▸ **Dataset**
########
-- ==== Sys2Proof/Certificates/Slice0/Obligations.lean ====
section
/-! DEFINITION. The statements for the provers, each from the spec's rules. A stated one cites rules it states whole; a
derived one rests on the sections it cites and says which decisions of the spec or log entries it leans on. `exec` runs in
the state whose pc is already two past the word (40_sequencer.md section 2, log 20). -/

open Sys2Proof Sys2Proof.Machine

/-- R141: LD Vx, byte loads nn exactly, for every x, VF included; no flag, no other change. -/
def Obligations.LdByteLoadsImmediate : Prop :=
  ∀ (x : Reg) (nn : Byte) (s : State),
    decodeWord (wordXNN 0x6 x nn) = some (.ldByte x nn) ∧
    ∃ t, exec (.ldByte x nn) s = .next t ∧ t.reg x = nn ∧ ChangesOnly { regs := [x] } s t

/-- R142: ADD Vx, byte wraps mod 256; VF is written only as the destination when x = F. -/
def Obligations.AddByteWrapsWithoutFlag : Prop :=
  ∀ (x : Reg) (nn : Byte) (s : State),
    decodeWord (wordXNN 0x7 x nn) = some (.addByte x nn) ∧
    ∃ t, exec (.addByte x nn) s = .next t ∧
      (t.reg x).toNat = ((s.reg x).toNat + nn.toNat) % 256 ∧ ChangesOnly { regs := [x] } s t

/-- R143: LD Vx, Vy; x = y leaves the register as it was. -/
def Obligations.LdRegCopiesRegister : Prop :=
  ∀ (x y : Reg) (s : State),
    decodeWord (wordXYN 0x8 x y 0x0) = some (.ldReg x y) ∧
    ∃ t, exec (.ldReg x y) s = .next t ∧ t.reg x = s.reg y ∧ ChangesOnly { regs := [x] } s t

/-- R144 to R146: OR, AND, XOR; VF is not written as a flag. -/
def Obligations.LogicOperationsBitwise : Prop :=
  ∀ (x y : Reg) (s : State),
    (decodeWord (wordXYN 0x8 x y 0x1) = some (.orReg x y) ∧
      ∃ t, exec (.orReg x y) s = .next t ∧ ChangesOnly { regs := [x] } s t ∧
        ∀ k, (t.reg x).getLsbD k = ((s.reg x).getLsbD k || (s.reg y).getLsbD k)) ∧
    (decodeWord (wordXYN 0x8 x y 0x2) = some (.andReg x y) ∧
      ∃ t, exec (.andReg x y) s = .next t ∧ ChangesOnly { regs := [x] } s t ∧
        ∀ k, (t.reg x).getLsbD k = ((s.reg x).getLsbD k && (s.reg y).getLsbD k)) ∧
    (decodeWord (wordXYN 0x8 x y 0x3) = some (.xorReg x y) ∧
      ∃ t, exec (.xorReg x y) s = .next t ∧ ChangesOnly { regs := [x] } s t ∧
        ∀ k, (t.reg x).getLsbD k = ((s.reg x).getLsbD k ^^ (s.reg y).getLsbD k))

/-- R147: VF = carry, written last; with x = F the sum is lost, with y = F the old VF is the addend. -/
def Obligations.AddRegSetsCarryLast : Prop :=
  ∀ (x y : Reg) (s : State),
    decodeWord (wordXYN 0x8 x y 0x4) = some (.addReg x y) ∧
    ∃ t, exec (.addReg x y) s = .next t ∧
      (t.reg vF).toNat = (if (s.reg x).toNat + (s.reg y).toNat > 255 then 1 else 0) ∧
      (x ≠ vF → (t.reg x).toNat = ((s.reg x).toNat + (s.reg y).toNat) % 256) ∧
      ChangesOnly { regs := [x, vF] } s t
########
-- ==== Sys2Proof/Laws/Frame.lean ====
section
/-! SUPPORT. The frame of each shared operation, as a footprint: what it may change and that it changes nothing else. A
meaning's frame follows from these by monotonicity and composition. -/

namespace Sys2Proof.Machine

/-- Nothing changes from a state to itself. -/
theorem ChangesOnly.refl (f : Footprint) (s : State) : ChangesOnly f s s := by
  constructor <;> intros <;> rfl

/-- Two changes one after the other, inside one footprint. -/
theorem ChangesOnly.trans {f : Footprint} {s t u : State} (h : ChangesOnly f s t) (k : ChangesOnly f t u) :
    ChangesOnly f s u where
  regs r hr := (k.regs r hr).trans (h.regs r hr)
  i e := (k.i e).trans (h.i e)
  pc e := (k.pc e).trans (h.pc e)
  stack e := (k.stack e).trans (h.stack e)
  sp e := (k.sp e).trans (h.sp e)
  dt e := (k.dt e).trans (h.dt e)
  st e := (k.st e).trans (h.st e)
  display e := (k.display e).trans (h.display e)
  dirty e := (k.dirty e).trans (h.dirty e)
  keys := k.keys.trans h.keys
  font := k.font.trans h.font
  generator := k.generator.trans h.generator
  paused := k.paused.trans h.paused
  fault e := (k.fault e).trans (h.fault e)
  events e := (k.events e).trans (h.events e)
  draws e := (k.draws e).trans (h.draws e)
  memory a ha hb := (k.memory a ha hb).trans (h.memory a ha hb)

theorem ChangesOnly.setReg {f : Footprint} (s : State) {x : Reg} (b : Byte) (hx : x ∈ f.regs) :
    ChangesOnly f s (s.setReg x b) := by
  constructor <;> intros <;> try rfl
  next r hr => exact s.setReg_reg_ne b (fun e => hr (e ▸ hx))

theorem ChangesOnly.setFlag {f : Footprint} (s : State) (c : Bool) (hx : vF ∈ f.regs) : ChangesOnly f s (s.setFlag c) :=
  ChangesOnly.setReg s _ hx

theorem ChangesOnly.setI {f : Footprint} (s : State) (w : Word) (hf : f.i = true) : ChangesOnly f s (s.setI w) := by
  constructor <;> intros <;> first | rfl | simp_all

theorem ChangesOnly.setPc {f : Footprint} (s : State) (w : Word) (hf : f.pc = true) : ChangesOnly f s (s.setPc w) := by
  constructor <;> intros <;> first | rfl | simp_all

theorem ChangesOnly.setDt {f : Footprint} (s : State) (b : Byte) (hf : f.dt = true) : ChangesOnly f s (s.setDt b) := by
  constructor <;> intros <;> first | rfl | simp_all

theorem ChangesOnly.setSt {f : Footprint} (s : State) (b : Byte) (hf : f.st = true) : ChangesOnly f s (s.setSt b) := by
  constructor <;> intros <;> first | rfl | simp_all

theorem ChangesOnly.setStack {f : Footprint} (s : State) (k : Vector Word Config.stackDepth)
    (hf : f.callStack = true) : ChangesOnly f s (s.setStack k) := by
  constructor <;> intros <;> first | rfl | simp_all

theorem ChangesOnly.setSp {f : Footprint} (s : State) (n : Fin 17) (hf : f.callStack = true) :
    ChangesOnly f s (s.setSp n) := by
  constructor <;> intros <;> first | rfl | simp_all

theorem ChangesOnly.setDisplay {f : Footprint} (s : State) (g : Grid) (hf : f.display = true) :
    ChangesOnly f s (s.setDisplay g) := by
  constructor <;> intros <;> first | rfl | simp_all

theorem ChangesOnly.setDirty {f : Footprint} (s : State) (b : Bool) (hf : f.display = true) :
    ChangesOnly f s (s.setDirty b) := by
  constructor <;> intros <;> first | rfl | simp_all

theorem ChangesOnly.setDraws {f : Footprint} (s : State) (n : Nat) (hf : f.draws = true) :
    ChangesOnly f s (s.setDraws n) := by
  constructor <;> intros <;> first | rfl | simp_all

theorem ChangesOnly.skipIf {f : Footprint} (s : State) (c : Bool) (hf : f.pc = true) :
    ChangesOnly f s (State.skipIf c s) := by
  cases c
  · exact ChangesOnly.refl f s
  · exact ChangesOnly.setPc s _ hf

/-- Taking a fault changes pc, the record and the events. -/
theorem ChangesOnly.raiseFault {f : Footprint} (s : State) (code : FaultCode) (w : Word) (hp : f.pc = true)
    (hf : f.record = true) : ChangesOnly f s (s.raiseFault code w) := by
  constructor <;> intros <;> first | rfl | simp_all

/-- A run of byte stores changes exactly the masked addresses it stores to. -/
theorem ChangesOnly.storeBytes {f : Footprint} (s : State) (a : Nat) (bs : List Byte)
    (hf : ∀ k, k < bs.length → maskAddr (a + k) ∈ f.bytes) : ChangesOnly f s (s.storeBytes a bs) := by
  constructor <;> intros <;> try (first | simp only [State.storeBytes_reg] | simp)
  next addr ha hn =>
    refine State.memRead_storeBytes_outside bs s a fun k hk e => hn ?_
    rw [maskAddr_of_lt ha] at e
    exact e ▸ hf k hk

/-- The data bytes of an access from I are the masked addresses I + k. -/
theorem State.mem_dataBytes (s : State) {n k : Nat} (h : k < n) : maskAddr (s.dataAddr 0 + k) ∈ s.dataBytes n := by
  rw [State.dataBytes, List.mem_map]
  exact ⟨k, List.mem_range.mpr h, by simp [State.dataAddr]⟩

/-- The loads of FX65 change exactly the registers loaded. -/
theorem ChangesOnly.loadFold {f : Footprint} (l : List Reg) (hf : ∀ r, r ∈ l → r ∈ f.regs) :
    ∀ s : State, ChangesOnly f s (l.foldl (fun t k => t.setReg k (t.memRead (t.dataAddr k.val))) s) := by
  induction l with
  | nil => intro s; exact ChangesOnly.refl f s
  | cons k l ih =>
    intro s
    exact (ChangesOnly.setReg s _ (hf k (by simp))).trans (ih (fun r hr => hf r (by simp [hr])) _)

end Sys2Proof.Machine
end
########
▸ **What to produce**
Output the lines above between the one holding "-- ==== Sys2Proof/Certificates/Slice0/Obligations.lean" and the one holding "def Obligations.LdByteLoadsImmediate : Prop", inclusive, with nothing before or after them.

▸ **Response to this exercise**
-- ==== Sys2Proof/Certificates/Slice0/Obligations.lean ====
section
/-! DEFINITION. The statements for the provers, each from the spec's rules. A stated one cites rules it states whole; a
derived one rests on the sections it cites and says which decisions of the spec or log entries it leans on. `exec` runs in
the state whose pc is already two past the word (40_sequencer.md section 2, log 20). -/

open Sys2Proof Sys2Proof.Machine

/-- R141: LD Vx, byte loads nn exactly, for every x, VF included; no flag, no other change. -/
def Obligations.LdByteLoadsImmediate : Prop :=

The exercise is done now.